[[ Data section, beginning ]]

-- ==== Sys2Proof/Laws/Reading.lean ====
section
/-! SUPPORT. Reading an instruction: `fetchInstr` does what `State.HasRead` says, and nothing else does. -/

namespace Sys2Proof

/-! ### The opcode bytes decide how the others are read -/

/-- What holds of `BitVec.ofNat 8 n` for each `n` below 256 holds of every byte. -/
theorem all_bytes {P : Byte → Prop} (h : ∀ n, n < 256 → P (BitVec.ofNat 8 n)) (b : Byte) : P b := by
  have hb := h b.toNat b.isLt
  rwa [BitVec.ofNat_toNat, BitVec.setWidth_eq] at hb

theorem decodeCb_fetches (op : Byte) : (decodeCb op).fetches = (2, 0) ∧ (decodeCb op).isBarePrefix = false := by
  unfold decodeCb decodeRotSlot
  repeat' split
  all_goals exact ⟨rfl, rfl⟩

theorem decodeEd_fetches (op b1 b2 : Byte) :
    (decodeEd op b1 b2).fetches = (2, (decodeEd op 0 0).fetches.2) ∧ (decodeEd op b1 b2).isBarePrefix = false := by
  unfold decodeEd decodeEd1 decodeEd2
  repeat' split
  all_goals exact ⟨rfl, rfl⟩

theorem decodeXyCb_fetches (xy : Index) (d op : Byte) :
    (decodeXyCb xy d op).fetches = (2, 2) ∧ (decodeXyCb xy d op).isBarePrefix = false := by
  unfold decodeXyCb decodeRotIdx
  repeat' split
  all_goals exact ⟨rfl, rfl⟩

theorem decodeXy_fetches (xy : Index) (op b1 b2 b3 : Byte) : op ≠ 0xED →
    (decodeXy xy op b1 b2 b3).fetches = (2, (decodeXy xy op 0 0 0).fetches.2) ∧
      (decodeXy xy op b1 b2 b3).isBarePrefix = false := by
  have hcb : (decodeXy xy 0xCB b1 b2 b3).fetches = (2, (decodeXy xy 0xCB 0 0 0).fetches.2) ∧
      (decodeXy xy 0xCB b1 b2 b3).isBarePrefix = false := by
    have h := decodeXyCb_fetches xy b1 b2
    exact ⟨h.1.trans (congrArg (fun k => (2, k.2)) (decodeXyCb_fetches xy 0 0).1).symm, h.2⟩
  revert op
  refine all_bytes fun n hn => ?_
  interval_cases n
  all_goals first
    | exact fun _ => ⟨rfl, rfl⟩
    | exact fun _ => hcb
    | exact fun h => (h rfl).elim

theorem decodeBytes_fetches (op b1 b2 b3 b4 : Byte) : Machine.moreOpcode [op] = false →
    (decodeBytes op b1 b2 b3 b4).fetches = (1, (decodeBytes op 0 0 0 0).fetches.2) ∧
      (decodeBytes op b1 b2 b3 b4).isBarePrefix = false := by
  revert op
  refine all_bytes fun n hn => ?_
  interval_cases n
  all_goals first
    | exact fun _ => ⟨rfl, rfl⟩
    | exact fun h => absurd h (by decide)

end Sys2Proof

namespace Sys2Proof.Machine

open Sys2Proof

/-- The opcode bytes of an instruction, all of them and no more. -/
def OpcodeBytes (o : List Byte) : Prop := moreOpcode o = false ∧ ∀ k, k < o.length → moreOpcode (o.take k) = true

/-- No further opcode byte follows three. -/
theorem moreOpcode_long {o : List Byte} (h : 3 ≤ o.length) : moreOpcode o = false := by
  match o, h with
  | [_, _, _], _ => rfl
  | _ :: _ :: _ :: _ :: _, _ => rfl

/-- The four forms opcode bytes have (30_encoding.md R90, R96). -/
theorem OpcodeBytes.forms {o : List Byte} (h : OpcodeBytes o) :
    (∃ x, o = [x] ∧ moreOpcode [x] = false) ∨ (∃ y, o = [0xCB, y] ∨ o = [0xED, y]) ∨
      (∃ xy y, o = [Index.prefixByte xy, y] ∧ y ≠ 0xED) ∨ ∃ xy z, o = [Index.prefixByte xy, 0xED, z] := by
  obtain ⟨hdone, hmore⟩ := h
  match o with
  | [] => exact absurd hdone (by decide)
  | [x] => exact .inl ⟨x, rfl, hdone⟩
  | [x, y] =>
    have h1 := hmore 1 (by simp)
    simp only [moreOpcode, List.take_succ_cons, List.take_zero, Bool.or_eq_true, beq_iff_eq] at h1
    simp only [moreOpcode, Bool.and_eq_false_iff, Bool.or_eq_false_iff, beq_eq_false_iff_ne] at hdone
    rcases h1 with ((rfl | rfl) | rfl) | rfl
    · exact .inr (.inl ⟨y, .inl rfl⟩)
    · exact .inr (.inl ⟨y, .inr rfl⟩)
    · exact .inr (.inr (.inl ⟨.ix, y, rfl, by simpa using hdone⟩))
    · exact .inr (.inr (.inl ⟨.iy, y, rfl, by simpa using hdone⟩))
  | [x, y, z] =>
    have h2 := hmore 2 (by simp)
    simp only [moreOpcode, List.take_succ_cons, List.take_zero, Bool.and_eq_true, Bool.or_eq_true, beq_iff_eq] at h2
    obtain ⟨rfl | rfl, rfl⟩ := h2
    · exact .inr (.inr (.inr ⟨.ix, z, rfl⟩))
    · exact .inr (.inr (.inr ⟨.iy, z, rfl⟩))
  | x :: y :: z :: w :: rest =>
    exact absurd (hmore 3 (by simp)) (by simp [moreOpcode])

theorem decodeSoFar_cb (y : Byte) (rest : List Byte) : decodeSoFar (0xCB :: y :: rest) = decodeCb y :=
  decodeBytes_cb _ _ _ _

theorem decodeSoFar_ed (y : Byte) (rest : List Byte) :
    decodeSoFar (0xED :: y :: rest) = decodeEd y (rest.getD 0 0) (rest.getD 1 0) := decodeBytes_ed _ _ _ _

theorem decodeSoFar_xy (xy : Index) (y : Byte) (rest : List Byte) : decodeSoFar (xy.prefixByte :: y :: rest) =
    decodeXy xy y (rest.getD 0 0) (rest.getD 1 0) (rest.getD 2 0) := decodeBytes_xy xy _ _ _ _

/-- Once the opcode bytes are there, how many operand bytes follow does not depend on what they are. -/
theorem OpcodeBytes.fetches {o : List Byte} (h : OpcodeBytes o) (rest : List Byte) :
    (decodeSoFar (o ++ rest)).fetches = (o.length, (decodeSoFar o).fetches.2) ∧
      (decodeSoFar (o ++ rest)).isBarePrefix = false := by
  rcases h.forms with ⟨x, rfl, hx⟩ | ⟨y, rfl | rfl⟩ | ⟨xy, y, rfl, hy⟩ | ⟨xy, z, rfl⟩
  · exact decodeBytes_fetches x _ _ _ _ hx
  all_goals simp only [List.cons_append, List.nil_append, decodeSoFar_cb, decodeSoFar_ed, decodeSoFar_xy, decodeXy_ed]
  · simp [decodeCb_fetches]
  · exact decodeEd_fetches y _ _
  · exact decodeXy_fetches xy y _ _ _ hy
  · have hed := (decodeEd_fetches z (rest.getD 0 0) (rest.getD 1 0)).1
    exact ⟨congrArg (fun k => (1 + k.1, k.2)) hed, rfl⟩

/-- Opcode bytes and as many operand bytes as they ask for are no prefix alone. -/
theorem OpcodeBytes.not_barePrefix {o ops : List Byte} (h : OpcodeBytes o)
    (hl : ops.length = (decodeSoFar o).fetches.2) : barePrefixOf (o ++ ops) = none := by
  rcases h.forms with ⟨x, rfl, hx⟩ | ⟨y, rfl | rfl⟩ | ⟨xy, y, rfl, hy⟩ | ⟨xy, z, rfl⟩
  · simp only [moreOpcode, Bool.or_eq_false_iff, beq_eq_false_iff_ne] at hx
    obtain ⟨⟨⟨h1, h2⟩, h3⟩, h4⟩ := hx
    have h1 : x ≠ 203#8 := h1
    have h2 : x ≠ 237#8 := h2
    have h3 : x ≠ 221#8 := h3
    have h4 : x ≠ 253#8 := h4
    simp [barePrefixOf, h1, h2, h3, h4]
  · simp [barePrefixOf]
  · simp [barePrefixOf]
  · have hcb : y = 0xCB → ops ≠ [] := by
      rintro rfl rfl
      rw [decodeSoFar_xy] at hl
      exact absurd (hl.trans (congrArg Prod.snd (decodeXyCb_fetches xy 0 0).1)) (by decide)
    cases xy <;> simp [barePrefixOf, Index.prefixByte] <;> exact hcb
  · cases xy <;> simp [barePrefixOf, Index.prefixByte]

/-- Opcode bytes and as many operand bytes as they ask for are one instruction. -/
theorem OpcodeBytes.decode {o ops : List Byte} (h : OpcodeBytes o) (hl : ops.length = (decodeSoFar o).fetches.2) :
    Sys2Proof.decode (o ++ ops) = .ok (decodeSoFar (o ++ ops), []) := by
  have hlen : (decodeSoFar (o ++ ops)).length = (o ++ ops).length := by
    rw [Instr.length, (h.fetches ops).1, List.length_append, hl]
  have hne : o ++ ops ≠ [] := fun hn =>
    absurd ((List.append_eq_nil_iff.mp hn).1 ▸ h.1) (by decide)
  rw [decode_ok_iff]
  exact .inr ⟨h.not_barePrefix hl, hne, rfl, hlen.le, by rw [hlen, List.drop_length]⟩

/-- A list of bytes that is one instruction is its opcode bytes and as many operand bytes as they ask for. -/
theorem exists_opcodeBytes {bs : List Byte} {i : Instr} (h : Sys2Proof.decode bs = .ok (i, []))
    (hi : i.isBarePrefix = false) :
    ∃ o ops, bs = o ++ ops ∧ OpcodeBytes o ∧ ops.length = (decodeSoFar o).fetches.2 ∧ i = decodeSoFar bs := by
  have main : ∃ o ops, bs = o ++ ops ∧ OpcodeBytes o ∧ i = decodeSoFar bs ∧ i.length = bs.length := by
    rw [decode_ok_iff] at h
    rcases h with ⟨hb, -⟩ | ⟨hb, hn, hd, hl, hr⟩
    · exfalso
      unfold barePrefixOf at hb
      repeat' split at hb
      all_goals first
        | (cases hb; exact absurd hi (by decide))
        | cases hb
    have hlen : i.length = bs.length := le_antisymm hl (by simpa using List.drop_eq_nil_iff.mp hr.symm)
    have hi' : i = decodeSoFar bs := hd.symm
    suffices hs : ∃ o ops, bs = o ++ ops ∧ OpcodeBytes o by
      obtain ⟨o, ops, h1, h2⟩ := hs
      exact ⟨o, ops, h1, h2, hi', hlen⟩
    have one : ∀ x, OpcodeBytes [x] ∨ moreOpcode [x] = true := fun x => by
      cases hx : moreOpcode [x] with
      | true => exact .inr rfl
      | false => exact .inl ⟨hx, fun k hk => by
          obtain rfl : k = 0 := by simpa using hk
          rfl⟩
    match bs, hn with
    | [x], _ =>
      rcases one x with hx | hx
      · exact ⟨[x], [], rfl, hx⟩
      · simp only [moreOpcode, Bool.or_eq_true, beq_iff_eq] at hx
        rcases hx with ((rfl | rfl) | rfl) | rfl <;> simp [barePrefixOf] at hb
    | x :: y :: rest, _ =>
      rcases one x with hx | hx
      · exact ⟨[x], y :: rest, rfl, hx⟩
      have two : moreOpcode [x, y] = false → OpcodeBytes [x, y] := fun hy => ⟨hy, fun k hk => by
        match k, hk with
        | 0, _ => rfl
        | 1, _ => exact hx⟩
      cases hy : moreOpcode [x, y] with
      | false => exact ⟨[x, y], rest, rfl, two hy⟩
      | true =>
        match rest with
        | [] =>
          exfalso
          simp only [moreOpcode, Bool.and_eq_true, Bool.or_eq_true, beq_iff_eq] at hy
          obtain ⟨rfl | rfl, rfl⟩ := hy
          · rw [hi'] at hlen; exact absurd hlen (by decide)
          · rw [hi'] at hlen; exact absurd hlen (by decide)
        | z :: rest =>
          refine ⟨[x, y, z], rest, rfl, moreOpcode_long (by simp), fun k hk => ?_⟩
          match k, hk with
          | 0, _ => rfl
          | 1, _ => exact hx
          | 2, _ => exact hy
  obtain ⟨o, ops, rfl, ho, hi', hlen⟩ := main
  refine ⟨o, ops, rfl, ho, ?_, hi'⟩
  rw [hi', Instr.length, (ho.fetches ops).1, List.length_append] at hlen
  exact (Nat.add_left_cancel hlen).symm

[[ Data section, end ]]

Problem to work on.
From the entries above, write out only the lines starting at the line that holds "decodeSoFar bs := by" and ending at the line that holds "y :: rest, _ =>", keeping both and matching them exactly.

Answer section.
    ∃ o ops, bs = o ++ ops ∧ OpcodeBytes o ∧ ops.length = (decodeSoFar o).fetches.2 ∧ i = decodeSoFar bs := by
  have main : ∃ o ops, bs = o ++ ops ∧ OpcodeBytes o ∧ i = decodeSoFar bs ∧ i.length = bs.length := by
    rw [decode_ok_iff] at h
    rcases h with ⟨hb, -⟩ | ⟨hb, hn, hd, hl, hr⟩
    · exfalso
      unfold barePrefixOf at hb
      repeat' split at hb
      all_goals first
        | (cases hb; exact absurd hi (by decide))
        | cases hb
    have hlen : i.length = bs.length := le_antisymm hl (by simpa using List.drop_eq_nil_iff.mp hr.symm)
    have hi' : i = decodeSoFar bs := hd.symm
    suffices hs : ∃ o ops, bs = o ++ ops ∧ OpcodeBytes o by
      obtain ⟨o, ops, h1, h2⟩ := hs
      exact ⟨o, ops, h1, h2, hi', hlen⟩
    have one : ∀ x, OpcodeBytes [x] ∨ moreOpcode [x] = true := fun x => by
      cases hx : moreOpcode [x] with
      | true => exact .inr rfl
      | false => exact .inl ⟨hx, fun k hk => by
          obtain rfl : k = 0 := by simpa using hk
          rfl⟩
    match bs, hn with
    | [x], _ =>
      rcases one x with hx | hx
      · exact ⟨[x], [], rfl, hx⟩
      · simp only [moreOpcode, Bool.or_eq_true, beq_iff_eq] at hx
        rcases hx with ((rfl | rfl) | rfl) | rfl <;> simp [barePrefixOf] at hb
    | x :: y :: rest, _ =>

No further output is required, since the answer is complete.